Climatic conditions as well as human activities seem to be the main factors reducing the diversity of this biologic heritage. The two hundred and thirty recorded specimens are relics and aged having more than ten centuries (Leredde, 1957). The ancient cypress of Tassili is likely to die without regenerating themselves in situ. It resembles C. sempervirens L., but differs from that species in its distinctly compressed twigs, the small leaves being usually furnished with glandular pits in the part adnate to the branchlets and especially by the much smaller and longer cones, the seeds, when developed, being of regular form, flattened, sub-orbicular and with wider, thinner wings. There is a possibility that C. dupreziana may be a geographical form of C. sempervirens (Silba, 1983). The differences between the two species are due to the environment (Ferrandes, 1979), other authors support the recognition of C. dupreziana at the specific level (Farjon, 1998; Rushforth et al., 2003; Barrero et al., 2005).
Little information about natural populations of C. dupreziana is available and most studies reported on this cypress tree were done from arboreta. A critical botanical review of this species has been made by Barry et al. (1970).
Phytochemical investigations on Cupressus dupreziana were restricted to isolate and identify terpenoids components and fats (Pauly et al., 1983; Piovetti et al., 1982). Studies related to the determination of essential oils identified 18 terpenoids, six of them were considered as artefacts (Piovetti and Diara, 1977). Some work has been done on the oil isolated from the leaves essential oil (Pauly et al., 1983; Piovetti et al., 1981a; Chanegriha et al., 1997), the Leaves hydrocarbons (Piovetti et al., 1981b), the Oxygenated mono and sesquiterpenes of wood (Piovetti and Diara, 1977; Piovetti et al., 1980a) and diterpenes of wood (Piovetti et al., 1980b). Terpene composition gives valuable information on the in situ populations variability.
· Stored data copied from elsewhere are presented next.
/-! ## The functions the commands call -/

/-- R131, R132, R135: `deriveBytes` gives exactly `length` bytes, the first digest first and each later one the HMAC of
the one before it; a shorter output is a prefix of a longer one; no byte takes no round. -/
def Obligations.DeriveBytesChain : Prop :=
  ∀ (c : Config) (key msg : Bytes),
    (∀ n, (deriveBytes c key n msg).length = n) ∧ deriveBytes c key 0 msg = [] ∧
    (∀ a b, a ≤ b → deriveBytes c key a msg = (deriveBytes c key b msg).take a) ∧
    deriveBytes c key 64 msg = (c.hmac key msg).toList ∧
    ∀ n, deriveBytes c key (64 + n) msg =
      (c.hmac key msg).toList ++ deriveBytes c key n (c.hmac key msg).toList

/-- R141: the integer a byte string stands for, read through `toLittleEndianSigned` (R140). -/
def Obligations.IntegerOfBytes : Prop :=
  ∀ b : Bytes, toLittleEndianSigned b = b.reverse ++ [0x00] ∧ le2intS (toLittleEndianSigned b) = (be2int b : Int) ∧
    be2int b < 256 ^ b.length

/-- R144: `toFixedBigEndian` of any representation of a value is `FIXBE` of the value, the string of the given width that
stands for the value modulo `256^width`; and `LEREP` is such a representation, of the length R142 gives. R145: the
fixed-width round trip, for every width that holds the bytes. -/
def Obligations.FixedBigEndian : Prop :=
  (∀ (v width : Nat) (r : Bytes), le2intS r = (v : Int) → toFixedBigEndian r width = fixBE v width) ∧
    (∀ v width : Nat, (fixBE v width).length = width ∧ be2int (fixBE v width) = v % 256 ^ width) ∧
    (∀ v : Nat, le2intS (leRep v) = (v : Int) ∧ (leRep v).length = bitLength v / 8 + 1) ∧
    ∀ (b : Bytes) (width : Nat), b.length ≤ width →
      toFixedBigEndian (toLittleEndianSigned b) width = List.replicate (width - b.length) 0x00 ++ b

/-- R146: base64url by its six-bit groups: character `i` is the alphabet's for bits `6*i` and up of the bytes, zero-filled
to a whole number of groups; the alphabet; the length; and the text determines the bytes. R146 itself says that it supplies
the alphabet and the grouping from general knowledge ("these are supplied here"). -/
def Obligations.Base64Url : Prop :=
  (∀ b : Bytes, (b64url b).length = (4 * b.length + 2) / 3) ∧
  (∀ (b : Bytes) (i : Nat), i < (4 * b.length + 2) / 3 →
    (b64url b)[i]? = some (b64Char
      (be2int (b ++ List.replicate ((3 - b.length % 3) % 3) 0x00) / 64 ^ (4 * ((b.length + 2) / 3) - 1 - i) % 64))) ∧
  (∀ i : Nat, (i < 26 → b64Char i = BitVec.ofNat 8 (0x41 + i)) ∧
    (26 ≤ i → i < 52 → b64Char i = BitVec.ofNat 8 (0x61 + (i - 26))) ∧
    (52 ≤ i → i < 62 → b64Char i = BitVec.ofNat 8 (0x30 + (i - 52)))) ∧
  b64Char 62 = 0x2D ∧ b64Char 63 = 0x5F ∧
  (∀ a b : Bytes, b64url a = b64url b → a = b) ∧
  ∀ i j : Nat, i < 64 → j < 64 → b64Char i = b64Char j → i = j

/-- R158, R159: forcing sets two bits and nothing else; the start candidate is odd and has exactly `8*L` bits. -/
def Obligations.StartCandidate : Prop :=
  ∀ b : Bytes, 1 ≤ b.length →
    (force b).length = b.length ∧
    (∀ i (x : Byte), b[i]? = some x → (force b)[i]? = some
      (x ||| (if i = 0 then 0x80 else 0x00) ||| (if i + 1 = b.length then 0x01 else 0x00))) ∧
    cand0 b = be2int (force b) ∧ cand0 b % 2 = 1 ∧ 2 ^ (8 * b.length - 1) ≤ cand0 b ∧ cand0 b < 2 ^ (8 * b.length)

/-- The modular inverse of R16: defined exactly for coprime arguments, and then the one `x` below `m` with
`a*x mod m = 1`. -/
def Obligations.ModularInverse : Prop :=
  ∀ a m : Nat, 2 ≤ m →
    (Nat.gcd a m ≠ 1 → modInverse a m = none) ∧
    (Nat.gcd a m = 1 → ∃ x, modInverse a m = some x ∧ x < m ∧ a * x % m = 1 ∧
      ∀ y, y < m → a * y % m = 1 → y = x)

/-- R216: what the key type matches. -/
def Obligations.KeyTypeMatch : Prop :=
  (∀ t : Bytes, matchKeyType t = some .ec ↔
    ∃ a b, t = [a, b] ∧ (a = 0x45 ∨ a = 0x65) ∧ (b = 0x43 ∨ b = 0x63)) ∧
  (∀ t : Bytes, matchKeyType t = some .rsa ↔
    ∃ a b d, t = [a, b, d] ∧ (a = 0x52 ∨ a = 0x72) ∧ (b = 0x53 ∨ b = 0x73) ∧ (d = 0x41 ∨ d = 0x61))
Several genetic studies on the species are currently conducted using vegetative material from specimen planted in botanical gardens (Pichot et al., 1998; Pichot and El-Maataoui, 2000; Pichot et al., 2000, 2001). Terpene variability is determined by genetic as well as ecological factors (Hanover, 1966; Squillace, 1976; Yazdani et al., 1985; Baradat and Yazdani, 1988; Loveless and Hamrick, 1984). Terpenes play an important role in defence mechanisms against pathogens (Rishbeth, 1972; Schuck, 1980), insects attacks (Hanover, 1974) and in the determination of seeds origin (Esteban et al., 1978; Squillace et al., 1980; Yazdani et al., 1982).
We have been working on variation in natural populations of Cupressus dupreziana using foliage monoterpenes as genetic markers. The efficiency of terpenes as genetic marker has been discussed by Strauss et al. (1992). Their utility in studies of evolution and speciation has been demonstrated by Von Rudloff (1975) and Zavarin et al. (1989, 1990).
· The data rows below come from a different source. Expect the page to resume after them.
-- ==== Sys2Proof/Laws/Access.lean ====
section
/-! SUPPORT. Host accesses, said once: the step of a host move, and which location an offset selects (20_memory.md R71). -/

namespace Sys2Proof.Machine

/-! ## The step of a host move -/

theorem accessFault_none {off : Nat} (h4 : off % 4 = 0) (h : off ≤ 0x3FFC) : accessFault off = none := by
  rw [accessFault, if_neg (by omega), if_neg (by omega)]

/-- The step at which the host makes a move is that move. -/
theorem step_withMove (s : State) (m : HostMove) :
    step (s.withMove m) = hostMove Config.platform exec m (s.withMove m) s := rfl

theorem step_read (s : State) {off : Nat} (h4 : off % 4 = 0) (h : off ≤ 0x3FFC) :
    step (s.withMove (.read off)) = .next (hostRead Config.platform off s) := by
  simp only [step_withMove, hostMove, accessFault_none h4 h]

theorem step_write (s : State) {off : Nat} (v : Word) (h4 : off % 4 = 0) (h : off ≤ 0x3FFC) :
    step (s.withMove (.write off v)) = hostWrite Config.platform exec off v s := by
  simp only [step_withMove, hostMove, accessFault_none h4 h]

/-! ## The location of an offset -/

theorem registerAt_none {off : Nat} (h : 0x0034 ≤ off) : registerAt off = none := by
  rw [registerAt, Option.map_eq_none_iff, List.find?_eq_none]
  intro r hr
  simp only [registerMap, List.mem_cons, List.not_mem_nil, or_false] at hr
  rcases hr with h | h | h | h | h | h | h | h | h | h | h | h | h <;> subst h <;>
    simp only [beq_iff_eq] <;> omega

theorem bufferCapacity_le (c : Config) (b : Buf) : b.capacity c ≤ 256 := by
  cases b
  · exact Nat.lt_succ_iff.mp c.seedMax.isLt
  · exact Nat.lt_succ_iff.mp c.didMax.isLt
  · exact Nat.lt_succ_iff.mp c.peerMax.isLt
  · exact Nat.lt_succ_iff.mp c.ktypeMax.isLt

/-- The windows of the buffers do not meet. -/
theorem holds_window {c : Config} {b : Buf} {off : Nat} (h : b.holds c off = true) :
    b.base ≤ off ∧ off < b.base + b.capacity c ∧ off < b.base + 0x100 := by
  have := bufferCapacity_le c b
  simp only [Buf.holds, Bool.and_eq_true, decide_eq_true_eq] at h
  omega

theorem bufferAt_eq {c : Config} {b : Buf} {off : Nat} (h1 : b.base ≤ off) (h2 : off < b.base + b.capacity c) :
    bufferAt c off = some b := by
  have here : ∀ b' : Buf, b'.holds c off = decide (b' = b) := by
    intro b'
    have := bufferCapacity_le c b
    have := bufferCapacity_le c b'
    by_cases hb : b' = b
    · subst hb; simp [Buf.holds, h1, h2]
    · simp only [Buf.holds, hb, decide_false, Bool.and_eq_false_iff, decide_eq_false_iff_not]
      cases b <;> cases b' <;> first | exact absurd rfl hb | (simp only [Buf.base] at *; omega)
  cases b <;> simp [bufferAt, List.find?, here]

theorem bufferAt_none {c : Config} {off : Nat} (h : ∀ b : Buf, off < b.base ∨ b.base + b.capacity c ≤ off) :
    bufferAt c off = none := by
  rw [bufferAt, List.find?_eq_none]
  intro b _
  have := h b
  simp only [Buf.holds, Bool.and_eq_true, decide_eq_true_eq]
  omega

theorem locate_buffer {c : Config} {b : Buf} {off : Nat} (h1 : b.base ≤ off) (h2 : off < b.base + b.capacity c) :
    locate c off = .bytes b := by
  have : 0x0034 ≤ off := by cases b <;> simp only [Buf.base] at h1 <;> omega
  rw [locate, registerAt_none this, bufferAt_eq h1 h2]

theorem inOutWindow_iff (off : Nat) :
    inOutWindow off = true ↔ (0x1000 ≤ off ∧ off ≤ 0x1BFF) ∨ (0x2000 ≤ off ∧ off ≤ 0x2FFF) := by
  simp [inOutWindow]

theorem locate_other {c : Config} {off : Nat} (h : 0x0034 ≤ off)
    (hb : ∀ b : Buf, off < b.base ∨ b.base + b.capacity c ≤ off) :
    locate c off = if inOutWindow off then .outWindow else .unmapped := by
  rw [locate, registerAt_none h, bufferAt_none hb]

/-- The rest of a buffer's window, beyond its capacity, is unmapped (R78). -/
theorem locate_beyond {c : Config} {b : Buf} {off : Nat} (h1 : b.base + b.capacity c ≤ off)
    (h2 : off < b.base + 0x100) : locate c off = .unmapped := by
  have hs := bufferCapacity_le c .seed
  have hd := bufferCapacity_le c .did
  have hp := bufferCapacity_le c .peer
  have hk := bufferCapacity_le c .ktype
  rw [locate_other, if_neg] <;> cases b <;> simp only [Buf.base, inOutWindow_iff] at h1 h2 ⊢ <;>
    first
      | omega
      | (intro b'; cases b' <;> dsimp only <;> omega)

theorem locate_low {c : Config} {off : Nat} (h1 : 0x0034 ≤ off) (h2 : off < 0x0100) : locate c off = .unmapped := by
  rw [locate_other h1 (fun b => by cases b <;> simp only [Buf.base] <;> omega),
    if_neg (by rw [inOutWindow_iff]; omega)]

theorem locate_high {c : Config} {off : Nat} (h : 0x0500 ≤ off) :
    locate c off = if inOutWindow off then .outWindow else .unmapped := by
  have hs := bufferCapacity_le c .seed
  have hd := bufferCapacity_le c .did
  have hp := bufferCapacity_le c .peer
  have hk := bufferCapacity_le c .ktype
  exact locate_other (by omega) (fun b => by cases b <;> simp only [Buf.base] <;> omega)

theorem locate_window {c : Config} {off : Nat} (h : inOutWindow off = true) : locate c off = .outWindow := by
  have := (inOutWindow_iff off).mp h
  rw [locate_high (by omega), if_pos h]

/-- The reserved offsets between the windows and above them are unmapped (R71). -/
theorem locate_reserved {c : Config} {off : Nat} (h : 0x0500 ≤ off) (hw : inOutWindow off = false) :
    locate c off = .unmapped := by
  rw [locate_high h, hw, if_neg (by decide)]

/-- Only the two windows of `OUT` are output windows. -/
theorem locate_outWindow_iff (c : Config) (off : Nat) : locate c off = .outWindow ↔ inOutWindow off = true := by
  refine ⟨fun h => ?_, locate_window⟩
  by_contra hn
  unfold locate at h
  split at h
  · next l hl =>
    subst h
    obtain ⟨r, hr, hb⟩ := Option.map_eq_some_iff.mp hl
    have hm := List.mem_of_find?_eq_some hr
    simp only [registerMap, List.mem_cons, List.not_mem_nil, or_false] at hm
    rcases hm with h | h | h | h | h | h | h | h | h | h | h | h | h <;> subst h <;> cases hb
  · split at h
    · cases h
    · rw [if_neg hn] at h; cases h

/-! ## What the host sees of `OUT` -/

@[simp] theorem shownOut_busy {s : State} (h : s.flags.busy = true) : s.shownOut = .none := by
  rw [State.shownOut, if_pos h]

@[simp] theorem shownOut_idle {s : State} (h : s.flags.busy = false) : s.shownOut = s.out := by
  rw [State.shownOut, if_neg (by simp [h])]

/-- Everything a read does to `RDERR` (R77, R85, R265). -/
theorem readEffect_eq (c : Config) (off : Nat) (s : State) :
    readEffect c off s = { s with
      flags := { s.flags with rdErr := s.flags.rdErr || (inOutWindow off && !outHasByte s.shownOut off) } } := by
  unfold readEffect
  by_cases h : locate c off = .outWindow ∧ outHasByte s.shownOut off = false
  · rw [if_pos h, (locate_outWindow_iff c off).mp h.1, h.2]; simp
  · rw [if_neg h]
    have : (inOutWindow off && !outHasByte s.shownOut off) = false := by
      rw [Bool.eq_false_iff]
      intro ht
      simp only [Bool.and_eq_true, Bool.not_eq_true'] at ht
      exact h ⟨(locate_outWindow_iff c off).mpr ht.1, ht.2⟩
    rw [this, Bool.or_false]

end Sys2Proof.Machine
end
The present study aims to determine the terpenoids components of Cupressus dupreziana, their distribution, and their qualitative and quantitative variability expression as affected by genetic and ecological parameters in the Tassili nAjjer.
MATERIALS AND METHODS
Plant material: The present study is based on the aerial parts analysis of 160 trees sampled in 12 populations from twelve sites in Tassili nAjjer as mentioned in Fig. 1. Sampling was non random, the green branchlets of different branches around the crow from natural populations of C. dupreziana and from a planted stand in Djanet, were collected in April 2002-2003. The air dried aerial parts of the plants were subjected to hydrodistillaton for 3 h using a Clevenger-type apparatus. The characteristics of C. dupreziana populations sampled are shown in Table 1.
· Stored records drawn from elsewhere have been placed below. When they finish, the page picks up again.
-- ==== Sys2Proof/Tests/Slice0.lean ====
section
/-! SUPPORT. Tests: expected values from spec/95_test_vectors.md and the worked examples of the rules (named beside each), and a witness for the hypotheses of each statement. -/

namespace Sys2Proof.Tests

open Sys2Proof.Machine

/-! ## Well-formedness: an ill-formed word for each check, which the check refuses -/

theorem test_zero_field_refuses : zeroFieldOk 0x00000120 = false ∧ commandWordOk 0x00000120 = false := by decide

theorem test_opc_field_refuses : opcFieldOk 0x00000000 = false ∧ opcFieldOk 0x0000001B = false ∧
    commandWordOk 0x0000001B = false ∧ commandWordOk 0xFFFFFFFF = false := by decide

theorem test_every_command_well_formed :
    [Instr.clr, .wipe, .mkey, .psec, .pgen, .qgen, .psrch, .qsrch, .rsaasm, .rsaexp, .ecred, .ecmul, .ecexp, .gen].all
      Instr.wellFormed = true := by decide

/-! ## Decoding: words written out from R100 (`ZERO` 31:8, `OPC` 7:0) and R101 -/

theorem test_decode_lifecycle :
    decode 0b000000000000000000000000_00000001 = some .clr ∧
      decode 0b000000000000000000000000_00000010 = some .wipe := by decide

theorem test_decode_derivation :
    decode 0b000000000000000000000000_00010000 = some .mkey ∧
      decode 0b000000000000000000000000_00010001 = some .psec := by decide

theorem test_decode_prime_search :
    decode 0b000000000000000000000000_00010010 = some .pgen ∧
      decode 0b000000000000000000000000_00010011 = some .qgen ∧
      decode 0b000000000000000000000000_00010100 = some .psrch ∧
      decode 0b000000000000000000000000_00010101 = some .qsrch := by decide

theorem test_decode_rsa :
    decode 0b000000000000000000000000_00010110 = some .rsaasm ∧
      decode 0b000000000000000000000000_00010111 = some .rsaexp := by decide

theorem test_decode_ec :
    decode 0b000000000000000000000000_00011000 = some .ecred ∧
      decode 0b000000000000000000000000_00011001 = some .ecmul ∧
      decode 0b000000000000000000000000_00011010 = some .ecexp := by decide

theorem test_decode_gen : decode 0b000000000000000000000000_00100000 = some .gen := by decide

/-- R103: the all-zero word, a gap of the map, a set bit of `ZERO` above a legal `OPC`. -/
theorem test_decode_illegal :
    decode 0x00000000 = none ∧ decode 0x00000003 = none ∧ decode 0x00000021 = none ∧ decode 0x00000120 = none := by
  decide

theorem test_decode_table_word : decodeTableWord 32 0x14 = some .psrch ∧ decodeTableWord 8 0x114 = some .psrch := by
  decide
The plants were authenticated by the staff of the laboratory of natural resources valorisation by comparison with the herbarium specimens. Voucher specimens are deposed in herbarium of the institute of Biology, University Ferhat Abbas Setif, Algeria.
GC analysis: The oils were analyzed by GC on a Hewlett-Packard 5890 GC serial II, equipped with FID, fitted with a SE-54 capillary column, 25 m x 0.25 mm; 0.25 μm film thickness). The column temperature was programmed from 55°C (5mn) to 210°C (4 mn) at the rate of 6°C min-1. The injector and detector temperatures were programmed at 220°C.
Helium was used as carrier gas at a flow rate of 0.6 mL min-1, split ratio 1:50. The analysis by GC-MS performed an a Hewlett-Parckard GC-MS system (5890, series 2; MSD5971A, Hewlett-Parckard), equipped with SE-54 column, under the following conditions splitless (0.7 min), injector 220°C, colum 35°C (0.7 min), 6°C min-1 program to 250°C and the same other GC conditions.
Kovats indices were determined by r.t; comparison with n alkanes analyzed with the same temperature program. The compounds were identified by comparing their Retention Indices (RI) (Massada, 1976) and mass spectra with those of authentic samples and/or the NIST/NBS, NIST02, wiley 575 libraries spectra and those of literature (Adams, 2001). The percentage composition of the essential oil is based on peak areas obtained with FID conditions.
|Fig. 1:||Distribution of Cupressus dupreziana and sampling sites in Tassili nAjjers (Central Sahara of Algeria)|
|Table 1:||Description of Cupressus dupreziana populations sampled|
Statistical analysis: Statistical analyses, including multivariate analyse of variance, Principal Components Analysis (PCA) and Cluster analysis, the Unweighted Pair Group Method with Arithmetic mean (UPGMA), were carried out using Statistica 7 software. Six monoterpenes, α-pinene, β-pinene, myrcene, Δ3-carene, limonene and terpinolene, were found in sufficient quantity to be considered in statistical analyses (Hanover, 1966; Baradat and Yazdani, 1988).
RESULTS AND DISCUSSION
The composition of the oils differed quantitatively for wild and cultivated plants (Table 2).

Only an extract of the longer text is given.